Question 3. Does a plant synchronize the flowers, so that at any one time the flowers are in phase 1 or phase 2 (phase 2 = anthers dehisced and stigma receptive)?
Answer: No, flowers of both phases can be seen on one plant at any time (except for the first day of the first flower--at this time only phase 1 is present on the whole plant and the plant is an obligate outcrosser).
Question 4. Is this species SC or SI? To answer this question we are seeing if flowers from question 1 set fruit. Note that to answer question one, pollinations are being done with pollen from the same plant.
Question 5. How much nectar does a flower have at any one time (if nobody/ no pollinator has removed nectar before). Measurements are being made separately for phases 1 and 2, and the time of day is being recorded. Answer: Hermaphroditic phase (phase 2) flowers have 44.5 and 46 microliters (10 Aug 2008, n = 2 flowers). Nectar sucked from microcapillary pipets tastes sweet.
Question 6. Do flowers refill if nectar is removed? Measurements are being made separately for phases 1 and 2, and the time of day is being recorded.

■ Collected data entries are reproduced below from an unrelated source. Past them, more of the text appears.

-- ==== Sys2Proof/Machine/Streams.lean ====
section
/-! DEFINITION. The DMA streams of PCI Express (*PCI Express and line delivery*). -/
namespace Sys2Proof.Machine

open Prog

def stStopped : Nat := 0
def stRunning : Nat := 1
def stStopping : Nat := 2

def State.streamSt (s : State) (k : Nat) : Nat := s.rdN .streamState k
/-- Whether the X9 may initiate requests: link up and Bus Master Enable set. -/
def State.canInitiate (s : State) : Bool := s.linkUp && bitAt (s.rdN .linkStatus) 13
/-- The HOST cycle, of 2 ns. -/
def State.hostCycle (s : State) : Nat := s.time.toNat / 8

/-- The configuration values that are the X9's own: Device ID, Revision ID and Class Code; the Subsystem Vendor ID and Subsystem ID equal the
Vendor ID and Device ID, and the Device Serial Number is [1018.04] (configuration values table). -/
def pcieDeviceId : BitVec 16 := 0x0E59
def pcieRevisionId : BitVec 8 := 0x20
def pcieClassCode : BitVec 24 := 0x118000
def pcieSerialNumber : BitVec 64 := Config.serialNumber.setWidth 64

/-! ### Space -/

/-- The modulus of the pointers and the units of the buffer (R639). -/
def State.ptrMod (s : State) (k : Nat) : Nat := 2 ^ (s.rdN .bufLog2 k - 5)
def State.bufUnits (s : State) (k : Nat) : Nat := 2 ^ (s.rdN .bufLog2 k - 6)
def State.unitsUsed (s : State) (k rd : Nat) : Nat := (s.rdN .wrPtr k + s.ptrMod k - rd) % s.ptrMod k
/-- RD_PTR as it takes part in the decisions of this HOST cycle (R662). -/
def State.rdNow (s : State) (k : Nat) : Nat :=
  match (s.stream k).rdWas with
  | some (c, old) => if c = s.hostCycle then old else s.rdN .rdPtr k
  | none => s.rdN .rdPtr k

def bytesIn (l : List (List Byte)) : Nat := l.foldl (fun a r => a + r.length) 0

/-- Room in the buffer, in bytes, beyond the records already placed (R645). -/
def State.bufRoom (s : State) (k : Nat) : Nat :=
  64 * (s.bufUnits k - s.unitsUsed k (s.rdNow k)) - bytesIn (s.stream k).flight
/-- Room in the staging store (R645). -/
def State.storeRoom (s : State) (k : Nat) : Nat :=
  if s.rdN .stageBank k ≤ 23 ∧ !(s.stream k).storeLost then 0x200000 - bytesIn (s.stream k).store else 0

/-- REC_MAX (R650, R770). -/
def State.recMax (s : State) (k : Nat) : Nat :=
  let heads := (List.range 4).filter fun h => s.rdB .headEn h && s.rdN .lineRoute h = k
  let m := heads.foldl (fun m h => max m (max (recordBytes (s.outPixels h)) (if s.rdB .tagEn h then 256 else 0))) 64
  if s.rdN .collectStream = k then max m (s.rdN .collectRecMax) else m

/-- FREE_RECORDS (R658). -/
def State.freeRecordsNow (s : State) (k : Nat) : Nat :=
  if s.streamSt k = stStopped then 0
  else (64 * (s.bufUnits k - s.unitsUsed k (s.rdN .rdPtr k)) + s.storeRoom k) / s.recMax k

/-- FREE_RECORDS of every stream is sent over the paced-feed coupling (R659). -/
def sendFree : Prog := each (List.range 8) fun k => .ask fun s => wrN .freeRecords k (s.freeRecordsNow k)

/-! ### States -/

/-- A change of stream state (R653, R659). -/
def streamTo (k st : Nat) : Prog := .ask fun s =>
  when (s.streamSt k ≠ st) (all [ wrN .streamState k st, bump (unitStream k), sendFree ])

def discardCount (k n : Nat) : Prog := .ask fun s =>
  wrN .streamDiscarded k (min 4294967295 (s.rdN .streamDiscarded k + n))

/-- STOPPING ends: records in the store are discarded (stream state table, R655). -/
def streamStopped (k : Nat) : Prog := .ask fun s => when (s.streamSt k = stStopping && (s.stream k).flight = []) (all
  [ discardCount k (s.stream k).store.length,
    modStream k (fun x => { x with store := [] }),
    streamTo k stStopped,
    .ask fun s => emit .streamStopped (unitStream k) islHost (u32 k) (s.rd .streamDiscarded k) ])

/-- A stream stops: the record in flight completes, unless it began in this HOST cycle; those not begun are discarded (R655, R661). -/
def streamStop (k : Nat) : Prog := .ask fun s => when (s.streamSt k = stRunning) (
  let x := s.stream k
  let kept := if x.begun = s.hostCycle then [] else x.flight.take 1
  all [ modStream k (fun x => { x with flight := kept }), discardCount k (x.flight.length - kept.length),
        streamTo k stStopping, streamStopped k ])

/-- Every running stream stops on the park line (R50). -/
def streamsPark : Prog := each (List.range 8) streamStop

/-- A link loss stops a stream at once; the record in flight is abandoned (R621). -/
def streamLoss (k : Nat) : Prog := .ask fun s => when (s.streamSt k ≠ stStopped) (all
  [ discardCount k ((s.stream k).store.length + ((s.stream k).flight.drop 1).length),
    modStream k (fun x => { x with flight := [], store := [] }), streamTo k stStopped ])

/-! ### Records -/

/-- The line number of a record, or the number at its place. -/
def recordLine (r : List Byte) : U32 := u32 (leNat ((r.drop 12).take 4))
def isHeath (r : List Byte) : Bool := r.getD 19 0 = 4

/-- A record is dropped and counted (R648, R529). -/
def streamDrop (k : Nat) (r : List Byte) : Prog := .seq (countUp .streamDropped k)
  (.ask fun s => when (isHeath r && !s.fenced islHeath) (heathDrop k))

/-- A record joins those placed in the buffer. -/
def place (k : Nat) (r : List Byte) : Prog := .ask fun s => modStream k fun x =>
  { x with flight := x.flight ++ [r], begun := if x.flight = [] then s.hostCycle else x.begun }

/-- Whether stream k does not take a record now: it would place it in the buffer, but still writes another at the rate of the link, and holds its
source back meanwhile (R645, R649). -/
def State.streamBusy (s : State) (k : Nat) (r : List Byte) : Bool :=
  !s.fenced islHost && s.streamSt k = stRunning && (s.stream k).flight ≠ [] && (s.stream k).store = [] && decide (r.length ≤ s.bufRoom k)

/-- STREAM_RECORD_ARRIVAL: the oldest record on its way to stream k reaches it (R644, R645, R648, R649, R652, R655, R657). A record that the
mode does not let out (R36) counts in DISCARDED (DESIGN CHOICE, log 68). -/
def execStreamRecordArrival (k : Fin 8) (s : State) : Host.Outcome State Fault Refusal :=
  done (live (.ask fun s => match (s.stream k).coming with
    | [] => .nop
    | r :: rest => when (!s.streamBusy k r) (.seq (modStream k fun x => { x with coming := rest }) (
      if s.fenced islHost then .seq
        (modStream k fun x => { x with lost := some (x.lost.getD (recordLine r)) }) (streamDrop k r)
      else .seq (.op .nextSeq) (.ask fun s =>
        let r := leBytes 4 s.rep.seq.toNat ++ r.drop 4
        let x := s.stream k
        let taken : Prog := .seq (modStream k fun x => { x with overflow := false }) (when (isHeath r) heathTaken)
        if s.streamSt k ≠ stRunning || !s.modes.mode.delivers (recordKind r) then
          .seq (discardCount k 1) (when (isHeath r && !s.fenced islHeath) (heathDrop k))
        else if 2 ^ s.rdN .bufLog2 k < r.length then all
          [ streamDrop k r, emit .streamRecTooLong (unitStream k) islHost (u32 k), streamStop k ]
        else if x.store = [] ∧ r.length ≤ s.bufRoom k then .seq (place k r) taken
        else if r.length ≤ s.storeRoom k then .seq (modStream k fun x => { x with store := x.store ++ [r] }) taken
        else .seq (streamDrop k r) (when (!x.overflow) (.seq (modStream k fun x => { x with overflow := true })
          (emit .streamOverflow (unitStream k) islHost s.rep.seq (recordLine r))))))))) s

/-- STAGE_TRANSFER: the oldest record of the store moves to the buffer as room appears (R645). -/
def execStageTransfer (k : Fin 8) (s : State) : Host.Outcome State Fault Refusal :=
  done (inIsland islHost (.ask fun s => match (s.stream k).store with
    | [] => .nop
    | r :: rest => when (s.streamSt k = stRunning && (s.stream k).flight = [] && decide (r.length ≤ s.bufRoom k))
      (.seq (modStream k fun x => { x with store := rest }) (place k r)))) s

/-- The vector of a stream is signalled (R660). -/
def streamSignal (k : Nat) : Prog := .seq (modStream k fun x => { x with since := 0 }) (.op (.signal (5 + k)))
def streamCount (k : Nat) : Prog := .ask fun s =>
  let n := s.rdN .irqRecords k
  when (n ≠ 0 && decide (n ≤ (s.stream k).since)) (streamSignal k)

/-- Memory writes of at most `size` bytes, each within its block of that size; `fuel` bounds their number (R619; the cut at multiples of the
payload size is a DESIGN CHOICE, log 61). -/
def payloads (size : Nat) : Nat → Nat → List Byte → List Output
  | 0, _, _ => []
  | fuel + 1, a, l =>
    if l = [] then []
    else let n := size - a % size; .hostWrite a (l.take n) :: payloads size fuel (a + n) (l.drop n)

/-- Bytes are written to host memory within the payload size in force (R619). -/
def hostWrites (a : Nat) (l : List Byte) : Prog := .ask fun s => each (payloads (max 1 s.ring.maxPayload) l.length a l) output

/-- STREAM_RECORD_WRITTEN: the last write of the record in flight is issued (R628, R639 to R642, R655, R660). -/
def execStreamRecordWritten (k : Fin 8) (s : State) : Host.Outcome State Fault Refusal :=
  done (inIsland islHost (.ask fun s => match (s.stream k).flight with
    | [] => .nop
    | r :: rest => when s.canInitiate (
      let base := s.rd64 .bufBase k
      let size := 64 * s.bufUnits k
      let off := 64 * (s.rdN .wrPtr k % s.bufUnits k)
      let shadow := s.rd64 .wrShadow k
      all
        [ hostWrites (base + off) (r.take (size - off)),
          when (decide (size - off < r.length)) (hostWrites base (r.drop (size - off))),
          wrN .wrPtr k ((s.rdN .wrPtr k + r.length / 64) % s.ptrMod k),
          countUp .streamRecords k,
          modStream k (fun x => { x with flight := rest, begun := s.hostCycle, since := x.since + 1 }),
          when (shadow ≠ 0) (.ask fun s => output (.hostWrite shadow (leBytes 4 (s.rdN .wrPtr k)))),
          streamCount k, sendFree, streamStopped k ]))) s

/-- STREAM_IRQ_TIMEOUT (R660). -/
def execStreamIrqTimeout (k : Fin 8) (s : State) : Host.Outcome State Fault Refusal :=
  done (inIsland islHost (.ask fun s => when (s.rdN .irqTime k ≠ 0 && (s.stream k).since ≠ 0) (streamSignal k))) s

/-- MSIX_HOLDOFF_EXPIRED of vectors 0 to 4 (R627). -/
def execMsixHoldoffExpired (v : Fin 5) (s : State) : Host.Outcome State Fault Refusal :=
  done (live (.ask fun s =>
    let again := (s.vector v).again
    .seq (modVector v fun _ => {}) (when again (.op (.signal v))))) s

/-! ### Writes of stream entries -/

def streamValue (n : Name) (i : Nat) (w : U32) : Status :=
  let v := w.toNat
  match n with
  | .streamEn => oneOf [0, 1] v
  | .bufBase => need (i = 1 || v % 4096 = 0) .range
  | .bufLog2 => within 12 32 v
  | .stageBank => need (decide (v ≤ 23) || v = 0xFF) .range
  | _ => .ok

def streamState (s : State) (n : Name) (k : Nat) (w : U32) : Status :=
  let v := w.toNat
  match n with
  | .bufBase | .bufLog2 | .stageBank | .wrShadow => need (s.streamSt k = stStopped) .streamActive
  | .rdPtr =>
    let m := s.ptrMod k
    let rd := s.rdN .rdPtr k
    need (decide (v < m) && decide ((v + m - rd) % m ≤ s.unitsUsed k rd)) .range
  | .streamEn =>
    if v = 0 ∨ s.streamSt k = stRunning then .ok
    else if s.streamSt k = stStopping then .busy
    else firstBad
      [ need (decide (s.recMax k ≤ 2 ^ s.rdN .bufLog2 k)) .streamTooSmall,
        need (s.rdN .stageBank k = 0xFF || s.owns (s.rdN .stageBank k) (0x20 + k)) .stageNoBank ]
  | _ => .ok

/-- What is kept of RD_PTR before its write (R662). -/
def streamBefore (n : Name) (k : Nat) : Prog := .ask fun s =>
  when (n = .rdPtr) (modStream k fun x => { x with rdWas := some (s.hostCycle, s.rdNow k) })

/-- What an accepted write of a stream entry does beyond taking its value. -/
def streamEffect (n : Name) (k : Nat) (w : U32) : Prog :=
  match n with
  | .streamEn => if w = 0 then streamStop k else .ask fun s => when (s.streamSt k = stStopped)
      (.seq (modStream k fun x => { x with store := [], storeLost := false, flight := [] }) (streamTo k stRunning))
  | .bufBase | .bufLog2 => .seq (wr .wrPtr k 0) (wr .rdPtr k 0)
  | .rdPtr => sendFree
  | .irqRecords => streamCount k
  | _ => .nop

/-- Each stream that lost records while HOST was fenced produces one STREAM_OVERFLOW; the device sequence of a record that HOST did
not number is a free value (R657). -/
def streamsReadmit : Prog := each (List.range 8) fun k => .ask fun s => match (s.stream k).lost with
  | none => .nop
  | some line => all
    [ modStream k (fun x => { x with lost := none }),
      .op .free, emit .streamOverflow (unitStream k) islHost (u32 (Config.free s.fresh)) line ]

end Sys2Proof.Machine
end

Question 7. What is the sugar concentration of the nectar, as estimated with a refractometer? Measurements are being made separately for phases 1 and 2, and the time of day is being recorded.
Floral Phenology Questions. How long does a flower last (not visited by pollinators)? How long is phase 1(anthers undehisced)? What color is nectar when it first appears? Does the nectar change color while the flower is open? Do flowers close at night? To answer these we are tagging flowers and making observations several times a day.
Floral Phenology Notes
| Data for one flower (tag 1) | phase | observations |
| Day 1, 4 Aug 2008 | looks pistillate |
Anthers undehsiced and cor open. No nectar in the morning, orange nectar in afternoon. Flower color very similar to leaves (unaided eye). Cor was closed yesterday. |
| Day 2, 5 Aug | hermaphroditic |
8 am - anthers have already dehisced, cor is fully open, orange nectar evident; 12:30 pm - stamens angle out orienting dehisced anthers away from stigma; 6 pm - same |
| Day 3, 6 Aug | hermaphroditic |
9 am - same as yesterday; noon - wide open; 7 pm - same |
| Day 4, 7 Aug | hermaphroditic |
8 am - cor wide open, lots of nectar; noon - cor only half open, seems to be closing at the end of its life |
| Day 5, 8 Aug | corolla closed, possibly self-pollinating |
9 am - cor changed color to brownish-green/greenish-brown. Cor closed in a manner that looks like it may bring dehisced anthers into contact with the stigma (speculation); noon - same; 11:30 pm - cor closed with parallel sides, color as at 9 am. |
| Day 6, 9 Aug | corolla closed |
8 am - cor brown and closed, cor not falling off when touched, closed in a manner having parallel sides; |
| Day 7, 10 Aug | corolla closed | noon - same; 6 pm - cor closed; 8 pm - cor shriveled but remaining on |
| Day 8, 11 Aug | corolla withering | 9 am - cor withering and brown, still present |
| Corolla was open for four days. Pollinators were excluded (by placing plant in car). Pistillate-looking phase (phase 1) during its first day. Hermaphroditic phase (phase 2) during subsequent three days. Style quite rigid, possibly an adaptation to hummingbird visitation. |
Materials and Methods: Plants from Mione, Leiva G. & Yacher 758 were grown in pro-mix, with an unmeasured amount of slow release fertilizer added at each repotting. One plant of two was given to the greenhouse at the University of Connecticut in July of 2008. The second plant was grown on a window sill of an air-conditioned building until August, when it was moved outdoors. When floral phenology observations were made, the time was recorded to the nearest hour.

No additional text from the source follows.